A fictitious example of the equity release Property Plan
A fictitious example of how a holder of an equity release Property Plan from Retirement Plus could benefit from a change for the better – and how it might work in practice, when property prices start to rise.
Partial Repayment worked example – with the property rising in value
Mr & Mrs Howley were aged 77 and 74 when they took out an equity release Property Plan in July 2007. They released the maximum amount available of £155,610 in exchange for granting Retirement Plus a starting share of 47.88% of the value of their property which was then valued at £325,000. The Retirement Plus share of their property is increasing at a rate of 0.48% per month until it reaches the agreed maximum level of 99.90% after 12 years and 10 months.
Mr Howley recently received an inheritance of £100,000 on the death of his brother and he now wishes to use this money to reduce the Retirement Plus share of their home.
The flexibility of the equity release Property Plan comes into play
The property was re-valued in September 2008 at £350,000. The Retirement Plus share in the property at the end of September was 51.207%. The new valuation of £350,000 is used to calculate the monetary value of the Retirement Plus share.
£350,000 x 51.207% = £179,224
The £100,000 payment now reduces the value of the Retirement Plus share to £79,224.

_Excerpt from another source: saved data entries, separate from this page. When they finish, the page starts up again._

-- ==== Sys2Proof/Tests/Slice0.lean ====
section
/-! SUPPORT. Tests: ill-formed commands refused, the byte forms on examples worked by hand, a few commands on
small states, and for every statement with hypotheses a state that meets them. -/

namespace Sys2Proof.Tests

open Sys2Proof.Machine

-- One theorem after another: many at once would each take a thread of its own.
set_option Elab.async false

/-! ### Small states -/

/-- The part after power-on reset. -/
def s0 : State := State.reset

def onTime (f : TimeBase → TimeBase) (s : State) : State := { s with time := f s.time }

def onBody (f : Body → Body) (s : State) : State := { s with body := f s.body }

def onBell (i : Nat) (f : Bell → Bell) (s : State) : State :=
  { s with bells := s.bells.modify i f }

def onBus (f : Bus → Bus) : State → State := onBody fun b => b.setBus (f b.bus)

def onCon (f : Console → Console) : State → State := onBody fun b => b.setCon (f b.con)

def onSched (f : Scheduler → Scheduler) : State → State := onBody fun b => b.setSched (f b.sched)

def onPort (f : Port → Port) : State → State := onBody fun b => b.setPort (f b.port)

def onHammer (i : Nat) (f : Hammer → Hammer) : State → State := onBody fun b =>
  b.setHammer i (f (b.hammer i))

def onPlayer (p : Nat) (f : Player → Player) : State → State := onBody fun b => b.modPlayer p f

def onSlot (n : Nat) (f : Slot → Slot) : State → State := onBody fun b => b.setSlot n (f (b.slot n))

def onEntry (n : Nat) (f : Entry → Entry) : State → State := onBody fun b => b.setEntry n (f (b.entry n))

def runTime (n : Nat) : State → State := onTime fun t => { t with runTime := n }

def tower (w : TowerTime) (phase : Nat) (c : ClockState) : State → State :=
  onTime fun t => { t with tower := some w, phase := phase, clock := c }

/-- Bell 0 calibrated, its board ONLINE and itself available. -/
def ringing : State :=
  onBus (fun u => { u with boards := u.boards.modify 0 fun x => { x with online := true } })
    (onBell 0 (fun r => { r with calibrated := true, boardOnline := true, available := true }) s0)

def heldPart : State := { s0 with rst := { asserted := true, held := true, deferred := false } }

def loading : State := State.powerOn 0 true false

def noon : TowerTime := { day := 7, weekday := 3, ms := 43200000 }

def midnight : TowerTime := { day := 7, weekday := 3, ms := 86399999 }

/-- The state a command leaves. -/
def after (c : Instr) (s : State) : State :=
  match exec c s with
  | .next t => t
  | _ => s

def answered (c : Instr) (s : State) : Option Response := (after c s).body.port.response

theorem heard {s : State} {p : List Byte}
    (h : s.rst.held = false ∧ p.length ≤ 248 ∧ s.body.port.loading = false) : Heard s p :=
  ⟨h.1, h.2.1, h.2.2⟩

/-! ### Ill-formed commands -/

theorem test_wf_header : (Instr.configHeaderRead (some [1])).wf = false := by decide
theorem test_wf_telegram_length : (Instr.telegram [165]).wf = false := by decide
theorem test_wf_telegram_sync : (Instr.telegram (List.replicate 9 0)).wf = false := by decide
theorem test_wf_payload : (Instr.setTime (List.replicate 249 0)).wf = false := by decide +kernel
theorem test_wf_stop : (Instr.stopPlayerStop [1, 1]).wf = false := by decide
theorem test_wf_finish : (Instr.stopPlayerFinish [1, 0]).wf = false := by decide
theorem test_wf_end : (Instr.endConsoleEnd [1]).wf = false := by decide
theorem test_wf_cut : (Instr.endConsoleCut [0]).wf = false := by decide
theorem test_wf_strike : (Instr.strikeDue 256).wf = false := by decide
theorem test_wf_late : (Instr.lateDiscard 256).wf = false := by decide
theorem test_wf_expiry : (Instr.expiry 56).wf = false := by decide
theorem test_wf_mask : (Instr.maskEnd 56).wf = false := by decide
theorem test_wf_settle : (Instr.settleEnd 56).wf = false := by decide
theorem test_wf_claim : (Instr.claimDeadline 8).wf = false := by decide
theorem test_wf_wake : (Instr.playerWake 0).wf = false ∧ (Instr.playerWake 8).wf = false := by decide
theorem test_wf_launch : (Instr.launchInstant 48).wf = false := by decide
theorem test_wf_key : (Instr.consoleKey 128 1).wf = false ∧ (Instr.consoleKey 1 128).wf = false := by
  decide
theorem test_wf_bad_frame_idle : (Instr.badFrameRequest [255, 255]).wf = false := by decide
theorem test_wf_bad_frame_good :
    (Instr.badFrameRequest ([17, 0] ++ word16 (crc16 [17, 0]))).wf = false := by decide +kernel
theorem test_wf_unknown : (Instr.unknownCommand 16 []).wf = false := by decide
theorem test_wf_unknown_payload :
    (Instr.unknownCommand 1 (List.replicate 249 0)).wf = false := by decide +kernel

/-! ### Byte forms -/

/-- R202: the value for the nine characters 1 to 9. -/
theorem test_crc : crc16 [0x31, 0x32, 0x33, 0x34, 0x35, 0x36, 0x37, 0x38, 0x39] = 10673#16 := by
  decide +kernel

/-- R205: 7 seconds past 18:30 on day 258, weekday 4, fix good; the bytes sum to 0 modulo 256. -/
theorem test_telegram : readTelegram [165, 18, 30, 7, 4, 1, 2, 1, 28] =
    some { day := 258, weekday := 4, ms := (18 * 3600 + 30 * 60 + 7) * 1000 } := by decide

theorem test_telegram_no_fix : readTelegram [165, 18, 30, 7, 4, 1, 2, 0, 29] = none := by decide

/-- R209: pitch 60, force 9, delay 259. -/
theorem test_record : noteOf [60, 0x91, 3] = { pitch := 60, force := 9, delay := 259 } := by decide

/-- R205, R206: the check byte is the exclusive or of the bytes before it, bit 7 cleared. -/
theorem test_console_key : judgeFrame [130, 60, 9, 55] = .event (.key 60 9) := by decide

theorem test_console_report : (Report.lamp 5 .held).frame = [146, 5, 1, 22] := by decide

/-- R208: one contact report of hammer 2 at age 300. -/
theorem test_reply :
    let bytes := u8 1 ++ u8 0 ++ u8 1 ++ u8 0x21 ++ u8 0x2C
    readReply 1 ((bytes ++ word16 (crc16 bytes)).map fun x =>
      { byte := x, mark := false, framed := true }) =
      some { faults := 0, reports := [(2, 300)], overflow := false } := by decide +kernel

/-- R24: p1 20 and p15 100. -/
theorem test_pulses :
    [1, 2, 3, 8, 9, 15].map (Bell.pulse { s0.bell 0 with p1 := 20, p15 := 100 }) =
      [20, 25, 31, 60, 65, 100] := by decide +kernel

/-- R21: the mean of the most recent values, the remainder discarded. -/
theorem test_estimate :
    let r : BandRing := { values := [480, 490, 500, 505, 400, 400, 400, 400], position := 4 }
    [1, 2, 4, 8].map r.mean = [505, 502, 493, 446] := by decide

/-- R144, R148: HOUR12. -/
theorem test_hour12 : [0, 1, 11, 12, 13, 23].map hour12 = [12, 1, 11, 12, 1, 11] := by decide

/-! ### Commands on small states -/

def setTimeNoon : List Byte := u16 7 ++ u8 3 ++ u32 43200000

theorem test_setTime : (after (.setTime setTimeNoon) s0).time.tower = some noon ∧
    (after (.setTime setTimeNoon) s0).time.clock = .holdover ∧
    answered (.setTime setTimeNoon) s0 = some { status := .ok, payload := [2] } := by decide +kernel

theorem test_readBell_absent_operand :
    answered (.readBell []) s0 = some { status := .badOperand, payload := [] } := by decide +kernel

theorem test_starting :
    answered (.identify []) loading = some { status := .starting, payload := [] } := by decide +kernel

theorem test_consoleOpen : (after .consoleOpen s0).body.con.session = .live ∧
    (after .consoleOpen s0).body.con.fifo = [] ∧
    (after .consoleOpen s0).body.port.raises = (List.replicate 13 0).set 9 1 := by decide +kernel

theorem test_endConsoleCut :
    (after (.endConsoleCut (u8 1)) (after .consoleOpen s0)).body.con.session = .off ∧
    (after (.endConsoleCut (u8 1)) (after .consoleOpen s0)).body.con.lastOutcome = some .stopped := by
  decide +kernel
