-- ==== Sys2Proof/Machine/FormeParse.lean ====
section
/-! DEFINITION. The parse phase of a lock-up or amendment (R43 to R53, R56, R59, R66): header, section table, then each
section in ascending type with its CRC first, then the format rules of its entries in entry order. Pairing rules are
in Machine/FormePair.lean. -/

namespace Sys2Proof.Machine

/-- A parse failure: refusal code, section, offset, and the fetch that failed, if one did (R59). -/
structure PErr where
  code    : Nat
  sec     : Nat
  off     : Nat
  fetch   : Option (Nat × Nat)
  station : Option Nat
  flow    : Option (Nat × Nat)
  /-- the byte that is not zero is reserved: the first such byte of the forme is named (R44) -/
  rsv     : Bool
  deriving DecidableEq, Repr

/-- A FORMAT refusal at an offset of a section. -/
def fmtErr (sec off : Nat) : PErr := ⟨0x08, sec, off, none, none, none, false⟩

/-- A reserved byte that is not zero (R44). -/
def rsvErr (sec off : Nat) : PErr := { fmtErr sec off with rsv := true }

/-- A PAIR_MISMATCH refusal at an offset of a section. -/
def pairErr (sec off : Nat) : PErr := ⟨0x0A, sec, off, none, none, none, false⟩

/-- A refusal because a fetch failed (R59). -/
def fetchErr (sec off a n : Nat) : PErr := ⟨0x08, sec, off, some (a, n), none, none, false⟩

/-- Go on when the condition holds, else end with the refusal. -/
def need (ok : Bool) (e : PErr) : Except PErr Unit := if ok then .ok () else .error e

/-- The bytes of a fetch, or the failure of R59. -/
def got (f : Fetch) (a n sec off : Nat) : Except PErr (List Byte) :=
  match fetchBytes f a n with
  | some b => .ok b
  | none => .error (fetchErr sec off a n)

/-- Offset of the first byte that is not zero. -/
def firstNz (base : Nat) : List Byte → Option Nat
  | [] => none
  | b :: rest => if b = 0 then firstNz (base + 1) rest else some base

/-- Reserved bytes are zero (R44). -/
def zeros (d : List Byte) (sec base : Nat) : Except PErr Unit :=
  match firstNz base d with
  | none => .ok ()
  | some o => .error (rsvErr sec o)

/-- Bytes that a rule asks to be zero and does not call reserved. -/
def blank (d : List Byte) (sec base : Nat) : Except PErr Unit :=
  match firstNz base d with
  | none => .ok ()
  | some o => .error (fmtErr sec o)

/-- The reserved bits of a value of `n` bytes, from bit `lo` up, are zero (R44). -/
def highZero (v lo n sec base : Nat) : Except PErr Unit :=
  match (List.range n).find? (fun k => v / 2 ^ max lo (8 * k) % 2 ^ (8 * (k + 1) - max lo (8 * k)) != 0) with
  | none => .ok ()
  | some k => .error (rsvErr sec (base + k))

/-- A failure that concerns a flow names it (R83). -/
def naming {α : Type} (fl tn : Nat) (r : Except PErr α) : Except PErr α :=
  r.mapError (fun e => { e with flow := some (e.flow.getD (fl, tn)) })

/-- Run a check over a list in order. -/
def eachOf {α : Type} (l : List α) (f : α → Except PErr Unit) : Except PErr Unit :=
  l.foldl (fun r x => match r with | .ok () => f x | .error e => .error e) (.ok ())

/-- Map over a list in order, stopping at the first failure. -/
def mapOf {α β : Type} (f : α → Except PErr β) : List α → Except PErr (List β)
  | [] => .ok []
  | x :: rest => match f x with
    | .error e => .error e
    | .ok y => match mapOf f rest with
      | .error e => .error e
      | .ok ys => .ok (y :: ys)

/-- What the parse knows besides the section: the live forme for an amendment, and the fetch answers. -/
structure PCtx where
  amend : Bool
  /-- are both checkpoint areas enabled (R450) -/
  areas : Bool
  live  : Forme
  count : Nat
  fetch : Fetch
  src   : Nat
  deriving DecidableEq, Repr

/-! ### Header and section table -/

/-- The checks of R59 and R81 on the header, before any further fetch. -/
def precheck (c : PCtx) (h : List Byte) (size : Nat) : Except PErr Unit := do
  need (c.src % 64 == 0) (fmtErr 0 0)
  need (fieldAt h 8 4 == size && fieldAt h 8 4 ≤ 16515072) (fmtErr 0 8)
  need (bit (fieldAt h 12 4) 0 == c.amend) (fmtErr 0 12)

/-- The header (R43, R66, R74). A KEY_INDEX above 3 is FORMAT: R43 gives the range and no refusal. DESIGN CHOICE, log entry
78. -/
def parseHeader (c : PCtx) (h table : List Byte) : Except PErr Unit := do
  let n := fieldAt h 6 2
  need (fieldAt h 0 4 == 0x4846524D) (fmtErr 0 0)
  need (byteAt h 5 == 1) (fmtErr 0 4)
  need (if c.amend then decide (1 ≤ n ∧ n ≤ 4) else n == 8) (fmtErr 0 6)
  need (decide (64 + 16 * n + 128 ≤ fieldAt h 8 4)) (fmtErr 0 8)
  highZero (fieldAt h 12 4) 1 4 0 12
  need (c.amend || fieldAt h 16 8 != 0) (fmtErr 0 16)
  need (if c.amend then fieldAt h 24 8 != 0 && fieldAt h 24 8 == c.live.id.toNat else fieldAt h 24 8 == 0) (fmtErr 0 24)
  need (fieldAt h 32 4 == fieldAt h 8 4 - 128) (fmtErr 0 32)
  need (byteAt h 36 ≤ 3) (fmtErr 0 36)
  need (byteAt h 37 == 0) (rsvErr 0 37)
  need (if c.amend then c.count < 65535 && fieldAt h 38 2 == c.count + 1 else fieldAt h 38 2 == 0) (fmtErr 0 38)
  need (crc32c (h.take 40 ++ table) == fieldAt h 40 4) (fmtErr 0 40)
  zeros (sliceAt h 44 20) 0 44

/-- A section table entry: type, offset, length, CRC (R44). -/
structure SecEnt where
  type : Nat
  off  : Nat
  len  : Nat
  crc  : Nat
  deriving DecidableEq, Repr

/-- Entry i of the section table (R44, R47, R66), with the entries before it. -/
def parseSecEnt (c : PCtx) (sig tend : Nat) (table : List Byte) (prev : List SecEnt) (i : Nat) :
    Except PErr SecEnt := do
  let d := sliceAt table (16 * i) 16
  let at_ := 64 + 16 * i
  let e : SecEnt := ⟨byteAt d 0, fieldAt d 4 4, fieldAt d 8 4, fieldAt d 12 4⟩
  zeros (sliceAt d 1 3) 0 (at_ + 1)
  need (decide (1 ≤ e.type ∧ e.type ≤ 8)) (fmtErr 0 at_)
  need (prev.all (fun p => p.type < e.type)) (fmtErr 0 at_)
  need (!c.amend || e.type == 3 || e.type == 5 || e.type == 6 || e.type == 7) (fmtErr 0 at_)
  need (e.off % 64 == 0 && tend ≤ e.off && 16 ≤ e.len && e.off + e.len ≤ sig) (fmtErr 0 at_)
  need (prev.all (fun p => !overlaps p.off p.len e.off e.len)) (fmtErr 0 at_)
  .ok e

/-- The section table, entry by entry. -/
def parseTable (c : PCtx) (sig : Nat) (table : List Byte) (n : Nat) : Except PErr (List SecEnt) := do
  let es ← (List.range n).foldl (fun r i => match r with
    | .error e => .error e
    | .ok es => match parseSecEnt c sig (64 + 16 * n) table es i with
      | .error e => .error e
      | .ok x => .ok (es ++ [x])) (.ok [])
  need (es.any (fun e => e.type == 3)) (fmtErr 0 64)
  .ok es

/-- Put a section in order of offset. -/
def insSec (e : SecEnt) : List SecEnt → List SecEnt
  | [] => [e]
  | x :: rest => if e.off < x.off then e :: x :: rest else x :: insSec e rest

/-- The gaps between sections, each as (first byte, length). -/
def gapsOf (sig : Nat) : Nat → List SecEnt → List (Nat × Nat)
  | pos, [] => [(pos, sig - pos)]
  | pos, e :: rest => (pos, e.off - pos) :: gapsOf sig (e.off + e.len) rest

/-- The bytes between sections are zero (R44). They are checked after the section table and before the sections: R56 does not
place them. DESIGN CHOICE, log entry 78. -/
def parseGaps (c : PCtx) (sig n : Nat) (es : List SecEnt) : Except PErr Unit :=
  eachOf (gapsOf sig (64 + 16 * n) (es.foldr insSec [])) (fun g => do
    let d ← got c.fetch (c.src + g.1) g.2 0 g.1
    zeros d 0 g.1)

With an eye to the future, the Howleys opt for a Protected Share
£79,224 applied to the new valuation of £350,000 is equal to an adjusted Retirement Plus share of 22.635% and a new agreed maximum level of 42.79%. This means that Mr and Mrs Howley now have a Protected Share of 57.21% upon which they may be able to raise money later should they need to, or to leave as a guaranteed inheritance to their son and daughter.